Stored data entries:
-- ==== Sys2Proof/Laws/BitIO.lean ====
section
/-! SUPPORT. The bit cursors: what a run of WriteBits emits and leaves buffered, what a run of ReadBits takes, and the
values the bits spell (43_bit_stream_io.md R211-R217, R224, R225). -/

namespace Sys2Proof.Machine

/-! ### Bits and values -/

@[simp] theorem bitsDown_length {w : Nat} (v : BitVec w) (n : Nat) : (bitsDown v n).length = n := by
  simp [bitsDown]

@[simp] theorem bitsDown_zero {w : Nat} (v : BitVec w) : bitsDown v 0 = [] := rfl

theorem bitsDown_succ {w : Nat} (v : BitVec w) (n : Nat) : bitsDown v (n + 1) = v.getLsbD n :: bitsDown v n := by
  simp [bitsDown, List.range_succ]

theorem bitsDown_congr {w u : Nat} {x : BitVec w} {y : BitVec u} {n : Nat}
    (h : ∀ j < n, x.getLsbD j = y.getLsbD j) : bitsDown x n = bitsDown y n := by
  induction n with
  | zero => rfl
  | succ n ih =>
    rw [bitsDown_succ, bitsDown_succ, h n (Nat.lt_succ_self n), ih fun j hj => h j (by omega)]

/-- The number some bits spell, the first one most significant, after a number v. -/
def bitsValue (v : Nat) (bits : List Bool) : Nat := bits.foldl (fun a b => 2 * a + b.toNat) v

@[simp] theorem bitsValue_nil (v : Nat) : bitsValue v [] = v := rfl
@[simp] theorem bitsValue_cons (v : Nat) (b : Bool) (bits : List Bool) :
    bitsValue v (b :: bits) = bitsValue (2 * v + b.toNat) bits := rfl

theorem bitsValue_append (v : Nat) (p q : List Bool) : bitsValue v (p ++ q) = bitsValue (bitsValue v p) q := by
  simp [bitsValue, List.foldl_append]

theorem bitsValue_eq (v : Nat) (bits : List Bool) : bitsValue v bits = v * 2 ^ bits.length + bitsValue 0 bits := by
  induction bits generalizing v with
  | nil => simp
  | cons b bits ih =>
    rw [bitsValue_cons, bitsValue_cons, ih, ih (2 * 0 + b.toNat), List.length_cons, Nat.pow_succ]
    ring

theorem bitsValue_lt (bits : List Bool) : bitsValue 0 bits < 2 ^ bits.length := by
  induction bits with
  | nil => simp
  | cons b bits ih =>
    rw [bitsValue_cons, bitsValue_eq, List.length_cons, Nat.pow_succ]
    cases b <;> simp <;> omega

theorem testBit_bitsValue_cons (b : Bool) (bits : List Bool) (j : Nat) :
    (bitsValue 0 (b :: bits)).testBit j =
      if j = bits.length then b else if j < bits.length then (bitsValue 0 bits).testBit j else false := by
  have hlt := bitsValue_lt bits
  rw [bitsValue_cons, bitsValue_eq, Nat.mul_zero, Nat.zero_add, Nat.mul_comm, Nat.testBit_two_pow_mul_add _ hlt]
  by_cases h1 : j < bits.length
  · simp [h1, Nat.ne_of_lt h1]
  · by_cases h2 : j = bits.length
    · subst h2; cases b <;> simp
    · have h3 : j - bits.length ≠ 0 := by omega
      rw [if_neg h1, if_neg h2, if_neg h1]
      cases b
      · simp
      · simp [Nat.testBit_lt_two_pow (Nat.one_lt_two_pow h3)]

/-- The bits of the value that bits spell. -/
theorem bitsDown_bitsValue {w : Nat} (bits : List Bool) (h : bits.length ≤ w) :
    bitsDown (BitVec.ofNat w (bitsValue 0 bits)) bits.length = bits := by
  induction bits with
  | nil => rfl
  | cons b bits ih =>
    rw [List.length_cons] at h ⊢
    rw [bitsDown_succ, BitVec.getLsbD_ofNat, testBit_bitsValue_cons, if_pos rfl, decide_eq_true (by omega),
      Bool.true_and]
    have key : bitsDown (BitVec.ofNat w (bitsValue 0 (b :: bits))) bits.length =
        bitsDown (BitVec.ofNat w (bitsValue 0 bits)) bits.length :=
      bitsDown_congr fun j hj => by
        rw [BitVec.getLsbD_ofNat, BitVec.getLsbD_ofNat, testBit_bitsValue_cons, if_neg (by omega), if_pos hj]
    rw [key, ih (by omega)]

/-- Equal bits spell equal values. -/
theorem bitsDown_inj {w : Nat} {x y : BitVec w} (h : bitsDown x w = bitsDown y w) : x = y := by
  apply BitVec.eq_of_getLsbD_eq
  intro j hj
  have key : ∀ n, bitsDown x n = bitsDown y n → ∀ j < n, x.getLsbD j = y.getLsbD j := by
    intro n
    induction n with
    | zero => intro _ j hj; omega
    | succ n ih =>
      intro h j hj
      rw [bitsDown_succ, bitsDown_succ, List.cons.injEq] at h
      by_cases hjn : j = n
      · subst hjn; exact h.1
      · exact ih h.2 j (by omega)
  exact key w h j hj

@[simp] theorem byteBits_length (b : Byte) : (byteBits b).length = 8 := bitsDown_length b 8

theorem byteBits_inj {x y : Byte} (h : byteBits x = byteBits y) : x = y := bitsDown_inj h

theorem byteBits_eq (x : Byte) : byteBits x = (List.range 8).map fun j => x.getLsbD (7 - j) := rfl

theorem flatMap_byteBits_length (bytes : List Byte) : (bytes.flatMap byteBits).length = 8 * bytes.length := by
  induction bytes with
  | nil => rfl
  | cons x xs ih => rw [List.flatMap_cons, List.length_append, ih, byteBits_length, List.length_cons]; omega

/-- Equal bits come from equal bytes. -/
theorem flatMap_byteBits_inj : ∀ {xs ys : List Byte}, xs.flatMap byteBits = ys.flatMap byteBits → xs = ys
  | [], [], _ => rfl
  | [], y :: ys, h => by
    have := congrArg List.length h
    simp only [flatMap_byteBits_length, List.length_cons, List.length_nil] at this; omega
  | x :: xs, [], h => by
    have := congrArg List.length h
    simp only [flatMap_byteBits_length, List.length_cons, List.length_nil] at this; omega
  | x :: xs, y :: ys, h => by
    rw [List.flatMap_cons, List.flatMap_cons] at h
    obtain ⟨h1, h2⟩ := List.append_inj h (by simp)
    rw [byteBits_inj h1, flatMap_byteBits_inj h2]

/-- The bits of a word are the bits of its four bytes (20_memory.md R87). -/
theorem bigEndian_bits (v : Word) : (bigEndian v).flatMap byteBits = bitsDown v 32 := by
  simp [bigEndian, byteBits, bitsDown, List.range_succ, BitVec.getLsbD_extractLsb']

/-! ### The writer -/

theorem setBit_getLsbD (v : Byte) (i : Nat) (b : Bool) (j : Nat) (hi : i < 8) :
    (setBit v i b).getLsbD j = if j = i then b else v.getLsbD j := by
  unfold setBit
  by_cases hji : j = i
  · subst hji
    cases b <;> simp [hi]
  · rw [if_neg hji]
    have ht : (BitVec.twoPow 8 i).getLsbD j = false := by
      rw [BitVec.getLsbD_twoPow]; simp [Ne.symm hji]
    cases b
    · simp only [Bool.false_eq_true, if_false, BitVec.getLsbD_and, BitVec.getLsbD_not, ht]
      by_cases hj : j < 8
      · simp [hj]
      · simp [BitVec.getLsbD_of_ge v j (by omega)]
    · simp only [if_true, BitVec.getLsbD_or, ht, Bool.or_false]
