/-- A slot after a swap of two live slots. -/
theorem heapAt_heapSwap {h : List Elem} {i j : Nat} (hi : i < h.length) (hj : j < h.length) (k : Nat) :
    heapAt (heapSwap h i j) k = if k = j then heapAt h i else if k = i then heapAt h j else heapAt h k := by
  rw [heapSwap, heapAt, List.getD_eq_getElem?_getD, List.getElem?_set, List.length_set, List.getElem?_set]
  by_cases h1 : k = j
  · subst h1; simp [hj]
  · by_cases h2 : k = i
    · subst h2; simp [hi, h1, Ne.symm h1]
    · simp [h1, h2, Ne.symm h1, Ne.symm h2, heapAt, List.getD_eq_getElem?_getD]

theorem heapSwap_perm {h : List Elem} {i j : Nat} (hi : i < h.length) (hj : j < h.length) :
    (heapSwap h i j).Perm h := by
  rw [heapSwap, heapAt_of_lt hi, heapAt_of_lt hj]
  exact List.set_set_perm hi hj

/-- In a queue in heap order the root has a minimum key. -/
theorem heapOrdered_root_le {h : List Elem} (ho : heapOrdered h) : ∀ i < h.length, keyAt h 0 ≤ keyAt h i := by
  intro i
  induction i using Nat.strongRecOn with
  | ind i ih =>
    intro hi
    rcases Nat.eq_zero_or_pos i with rfl | hp
    · exact BitVec.le_refl _
    · exact BitVec.le_trans (ih ((i - 1) / 2) (by omega) (by omega)) (ho i hi hp)

/-! ### sift_up -/

/-- Heap order everywhere but at slot i against its parent. -/
def upOrdered (h : List Elem) (i : Nat) : Prop :=
  (∀ j < h.length, 1 ≤ j → j ≠ i → keyAt h ((j - 1) / 2) ≤ keyAt h j) ∧
    ∀ j < h.length, 1 ≤ j → (j - 1) / 2 = i → 1 ≤ i → keyAt h ((i - 1) / 2) ≤ keyAt h j

theorem upOrdered_swap {h : List Elem} {i : Nat} (hi : i < h.length) (hp : i ≠ 0)
    (hk : keyAt h i < keyAt h ((i - 1) / 2)) (ho : upOrdered h i) :
    upOrdered (heapSwap h i ((i - 1) / 2)) ((i - 1) / 2) := by
  have hpl : (i - 1) / 2 < h.length := by omega
  obtain ⟨ho1, ho2⟩ := ho
  have hle := BitVec.le_of_lt hk
  constructor
  · intro j hj h1 hne
    rw [heapSwap_length] at hj
    simp only [keyAt, heapAt_heapSwap hi hpl]
    by_cases hji : j = i
    · subst hji
      rw [if_pos rfl, if_neg (by omega), if_pos rfl]
      exact hle
    · rw [if_neg hne, if_neg hji]
      by_cases hjp : (j - 1) / 2 = (i - 1) / 2
      · rw [if_pos hjp]
        have := ho1 j hj h1 hji
        rw [hjp] at this
        exact BitVec.le_trans hle this
      · rw [if_neg hjp]
        by_cases hjc : (j - 1) / 2 = i
        · rw [if_pos hjc]; exact ho2 j hj h1 hjc (by omega)
        · rw [if_neg hjc]; exact ho1 j hj h1 hji
  · intro j hj h1 hjp h1p
    rw [heapSwap_length] at hj
    have hg := ho1 ((i - 1) / 2) hpl h1p (by omega)
    simp only [keyAt, heapAt_heapSwap hi hpl]
    rw [if_neg (by omega), if_neg (by omega), if_neg (by omega)]
    by_cases hji : j = i
    · rw [if_pos hji]; exact hg
    · rw [if_neg hji]
      have := ho1 j hj h1 hji
      rw [hjp] at this
      exact BitVec.le_trans hg this

theorem siftUp_perm (fuel : Nat) : ∀ (i : Nat) (h : List Elem), i < h.length → (siftUp fuel i h).Perm h := by
  induction fuel with
  | zero => intro i h _; exact List.Perm.refl _
  | succ n ih =>
    intro i h hi
    rw [siftUp]
    split
    · exact List.Perm.refl _
    · split
      · have hp : (i - 1) / 2 < h.length := by omega
        exact (ih _ _ (by simpa using hp)).trans (heapSwap_perm hi hp)
      · exact List.Perm.refl _

theorem siftUp_ordered (fuel : Nat) :
    ∀ (i : Nat) (h : List Elem), i < h.length → i ≤ fuel → upOrdered h i → heapOrdered (siftUp fuel i h) := by
  induction fuel with
  | zero =>
    intro i h _ hf ho j hj h1
    exact ho.1 j hj h1 (by omega)
  | succ n ih =>
    intro i h hi hf ho
    rw [siftUp]
    split
    · next h0 => intro j hj h1; exact ho.1 j hj h1 (by omega)
    · next h0 =>
      split
      · next hk =>
        exact ih _ _ (by rw [heapSwap_length]; omega) (by omega) (upOrdered_swap hi h0 hk ho)
      · next hk =>
        intro j hj h1
        by_cases hji : j = i
        · subst hji; exact BitVec.not_lt.1 hk
        · exact ho.1 j hj h1 hji

theorem ancestor_succ (k : Nat) : ∀ i, ancestor (k + 1) i = (ancestor k i - 1) / 2 := by
  induction k with
  | zero => intro i; rfl
  | succ k ih => intro i; exact ih ((i - 1) / 2)

theorem ancestor_le (k : Nat) : ∀ i, ancestor k i ≤ i := by
  induction k with
  | zero => intro i; exact Nat.le_refl _
  | succ k ih => intro i; exact Nat.le_trans (ih _) (by omega)

@[simp] theorem siftUp_length (fuel : Nat) : ∀ (i : Nat) (h : List Elem), (siftUp fuel i h).length = h.length := by
  induction fuel with
  | zero => intro i h; rfl
  | succ n ih =>
    intro i h
    rw [siftUp]
    split
    · rfl
    · split
      · rw [ih, heapSwap_length]
      · rfl

/-- What sift_up does to each slot: the element of slot i moves up past the ancestors with a strictly larger key, which
come down one level each, and stops below the first other one (40_priority_queue.md R133, R135). -/
theorem siftUp_trace (fuel : Nat) :
    ∀ (i : Nat) (h : List Elem), i < h.length → i ≤ fuel → ∃ m,
      (∀ k < m, ancestor k i ≠ 0 ∧ keyAt h i < keyAt h (ancestor (k + 1) i) ∧
        heapAt (siftUp fuel i h) (ancestor k i) = heapAt h (ancestor (k + 1) i)) ∧
      heapAt (siftUp fuel i h) (ancestor m i) = heapAt h i ∧
      (ancestor m i ≠ 0 → keyAt h (ancestor (m + 1) i) ≤ keyAt h i) ∧
      ∀ j, (∀ k ≤ m, j ≠ ancestor k i) → heapAt (siftUp fuel i h) j = heapAt h j := by
  induction fuel with
  | zero =>
    intro i h _ hf
    obtain rfl : i = 0 := by omega
    exact ⟨0, fun k hk => absurd hk (Nat.not_lt_zero _), rfl, fun h0 => absurd rfl h0, fun _ _ => rfl⟩
  | succ n ih =>
    intro i h hi hf
    rw [siftUp]
    by_cases h0 : i = 0
    · rw [if_pos h0]
      exact ⟨0, fun k hk => absurd hk (Nat.not_lt_zero _), rfl, fun hne => absurd h0 hne, fun _ _ => rfl⟩
    · rw [if_neg h0]
      by_cases hk : (heapAt h i).key < (heapAt h ((i - 1) / 2)).key
      · rw [if_pos hk]
        have hp : (i - 1) / 2 < h.length := by omega
        obtain ⟨m, g1, g2, g3, g4⟩ := ih ((i - 1) / 2) (heapSwap h i ((i - 1) / 2)) (by rw [heapSwap_length]; exact hp) (by omega)
        have hsw := heapAt_heapSwap hi hp
        have hpi : heapAt (heapSwap h i ((i - 1) / 2)) ((i - 1) / 2) = heapAt h i := by rw [hsw, if_pos rfl]
        have hup : ∀ k, ancestor k ((i - 1) / 2) ≠ 0 →
            heapAt (heapSwap h i ((i - 1) / 2)) (ancestor (k + 1) ((i - 1) / 2)) =
              heapAt h (ancestor (k + 1) ((i - 1) / 2)) := by
          intro k hne
          have h1 := ancestor_le k ((i - 1) / 2)
          rw [hsw, ancestor_succ, if_neg (by omega), if_neg (by omega)]
        simp only [keyAt] at g1 g2 g3 g4 ⊢
        rw [hpi] at g1 g2 g3
        refine ⟨m + 1, ?_, g2, ?_, ?_⟩
        · intro k hkm
          rcases k with _ | k
          · refine ⟨h0, hk, ?_⟩
            rw [show ancestor 0 i = i from rfl, show ancestor (0 + 1) i = (i - 1) / 2 from rfl,
              g4 i fun k _ he => by have := ancestor_le k ((i - 1) / 2); omega, hsw, if_neg (by omega), if_pos rfl]
          · obtain ⟨q1, q2, q3⟩ := g1 k (by omega)
            rw [hup k q1] at q2 q3
            exact ⟨q1, q2, q3⟩
        · intro hne
          have := g3 hne
          rwa [hup m hne] at this
        · intro j hj
          have hji : j ≠ i := hj 0 (by omega)
          have hjp : j ≠ (i - 1) / 2 := hj 1 (by omega)
          rw [g4 j fun k hkm => hj (k + 1) (by omega), hsw, if_neg hjp, if_neg hji]
      · rw [if_neg hk]
        exact ⟨0, fun k hk => absurd hk (Nat.not_lt_zero _), rfl, fun _ => BitVec.not_lt.1 hk, fun _ _ => rfl⟩

/-! ### HeapInsert -/

/-- HeapInsert into a queue that is full: QUEUE_OVERFLOW, nothing changed. -/
theorem heapInsert_full {cap : Nat} {e : Elem} {h : List Elem} (hc : cap ≤ h.length) :
    heapInsert cap e h = .err .queueOverflow h := by
  simp [heapInsert, hc]

/-- HeapInsert into a queue that is not full: the same queue whatever the capacity. -/
theorem heapInsert_room {cap : Nat} {e : Elem} {h : List Elem} (hc : h.length < cap) :
    heapInsert cap e h = .ok () (siftUp h.length h.length (h ++ [e])) := by
  simp [heapInsert, Nat.not_le.2 hc]

/-- What HeapInsert does to a queue that is not full: it adds the element and keeps the heap order; what it leaves does not
depend on the capacity. -/
theorem heapInsert_spec (e : Elem) (h : List Elem) :
    ∃ h', (∀ cap, h.length < cap → heapInsert cap e h = .ok () h') ∧ h'.Perm (e :: h) ∧
      (heapOrdered h → heapOrdered h') := by
  refine ⟨_, fun cap hc => heapInsert_room hc, ?_, ?_⟩
  · exact (siftUp_perm _ _ _ (by simp)).trans List.perm_append_comm
  · intro ho
    refine siftUp_ordered _ _ _ (by simp) (Nat.le_refl _) ⟨?_, ?_⟩
    · intro j hj h1 hne
      rw [List.length_append, List.length_singleton] at hj
      have hj' : j < h.length := by omega
      rw [keyAt, keyAt, heapAt_append_left (by omega), heapAt_append_left hj']
      exact ho j hj' h1
    · intro j hj h1 hjp h1p
      rw [List.length_append, List.length_singleton] at hj
      omega

/-! ### sift_down -/

/-- The child choice of sift_down: a live child with a strictly smaller key, no child's key below it, or the slot
itself. -/
theorem minChild_spec (h : List Elem) (i : Nat) :
    (minChild h i = i ∨
      ((minChild h i = 2 * i + 1 ∨ minChild h i = 2 * i + 2) ∧ minChild h i < h.length ∧
        keyAt h (minChild h i) < keyAt h i)) ∧
    ∀ c, c = 2 * i + 1 ∨ c = 2 * i + 2 → c < h.length → keyAt h (minChild h i) ≤ keyAt h c := by
  unfold minChild
  simp only [keyAt]
  by_cases h1 : 2 * i + 1 < h.length ∧ (heapAt h (2 * i + 1)).key < (heapAt h i).key
  · rw [if_pos h1]
    by_cases h2 : 2 * i + 2 < h.length ∧ (heapAt h (2 * i + 2)).key < (heapAt h (2 * i + 1)).key
    · rw [if_pos h2]
      refine ⟨.inr ⟨.inr rfl, h2.1, BitVec.lt_trans h2.2 h1.2⟩, ?_⟩
      rintro c (rfl | rfl) hc
      · exact BitVec.le_of_lt h2.2
      · exact BitVec.le_refl _
    · rw [if_neg h2]
      refine ⟨.inr ⟨.inl rfl, h1.1, h1.2⟩, ?_⟩
      rintro c (rfl | rfl) hc
      · exact BitVec.le_refl _
      · exact BitVec.not_lt.1 fun hl => h2 ⟨hc, hl⟩
  · rw [if_neg h1]
    by_cases h2 : 2 * i + 2 < h.length ∧ (heapAt h (2 * i + 2)).key < (heapAt h i).key
    · rw [if_pos h2]
      refine ⟨.inr ⟨.inr rfl, h2.1, h2.2⟩, ?_⟩
      rintro c (rfl | rfl) hc
      · exact BitVec.le_trans (BitVec.le_of_lt h2.2) (BitVec.not_lt.1 fun hl => h1 ⟨hc, hl⟩)
      · exact BitVec.le_refl _
    · rw [if_neg h2]
      refine ⟨.inl rfl, ?_⟩
      rintro c (rfl | rfl) hc
      · exact BitVec.not_lt.1 fun hl => h1 ⟨hc, hl⟩
      · exact BitVec.not_lt.1 fun hl => h2 ⟨hc, hl⟩

/-- The child choice, when it is a child, is the one the element gives way to (40_priority_queue.md R134, R135). -/
theorem minChild_givesWay {h : List Elem} {i : Nat} (hm : minChild h i ≠ i) :
    givesWay h (keyAt h i) i (minChild h i) := by
  unfold minChild at hm ⊢
  simp only [keyAt] at hm ⊢
  by_cases h1 : 2 * i + 1 < h.length ∧ (heapAt h (2 * i + 1)).key < (heapAt h i).key
  · rw [if_pos h1] at hm ⊢
    by_cases h2 : 2 * i + 2 < h.length ∧ (heapAt h (2 * i + 2)).key < (heapAt h (2 * i + 1)).key
    · rw [if_pos h2]
      exact ⟨h2.1, BitVec.lt_trans h2.2 h1.2, .inr ⟨rfl, h2.2⟩⟩
    · rw [if_neg h2]
      exact ⟨h1.1, h1.2, .inl ⟨rfl, fun hc => BitVec.not_lt.1 fun hl => h2 ⟨hc, hl⟩⟩⟩
  · rw [if_neg h1] at hm ⊢
    by_cases h2 : 2 * i + 2 < h.length ∧ (heapAt h (2 * i + 2)).key < (heapAt h i).key
    · rw [if_pos h2]
      have hle := BitVec.not_lt.1 fun hl => h1 ⟨by omega, hl⟩
      exact ⟨h2.1, h2.2, .inr ⟨rfl, BitVec.lt_def.2 (Nat.lt_of_lt_of_le (BitVec.lt_def.1 h2.2) (BitVec.le_def.1 hle))⟩⟩
    · rw [if_neg h2] at hm
      exact absurd rfl hm

/-- A slot gives way to one of its children, which lies behind it. -/
theorem givesWay_child {h : List Elem} {k : Word} {i c : Nat} (hg : givesWay h k i c) :
    (c = 2 * i + 1 ∨ c = 2 * i + 2) ∧ c < h.length ∧ (heapAt h c).key < k := by
  obtain ⟨h1, h2, ⟨h3, -⟩ | ⟨h3, -⟩⟩ := hg
  · exact ⟨.inl h3, h1, h2⟩
  · exact ⟨.inr h3, h1, h2⟩

@[simp] theorem siftDown_length (fuel : Nat) : ∀ (i : Nat) (h : List Elem), (siftDown fuel i h).length = h.length := by
  induction fuel with
  | zero => intro i h; rfl
  | succ n ih =>
    intro i h
    rw [siftDown]
    split
    · rfl
    · rw [ih, heapSwap_length]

__What you are asked to do__.
Exact reproduction is required: output the lines from the start of the entries above through the line with "and values -/".

__Result of this exercise__.
-- ==== Sys2Proof/Laws/BitIO.lean ====
section
/-! SUPPORT. The bit cursors: what a run of WriteBits emits and leaves buffered, what a run of ReadBits takes, and the
values the bits spell (43_bit_stream_io.md R211-R217, R224, R225). -/

namespace Sys2Proof.Machine

/-! ### Bits and values -/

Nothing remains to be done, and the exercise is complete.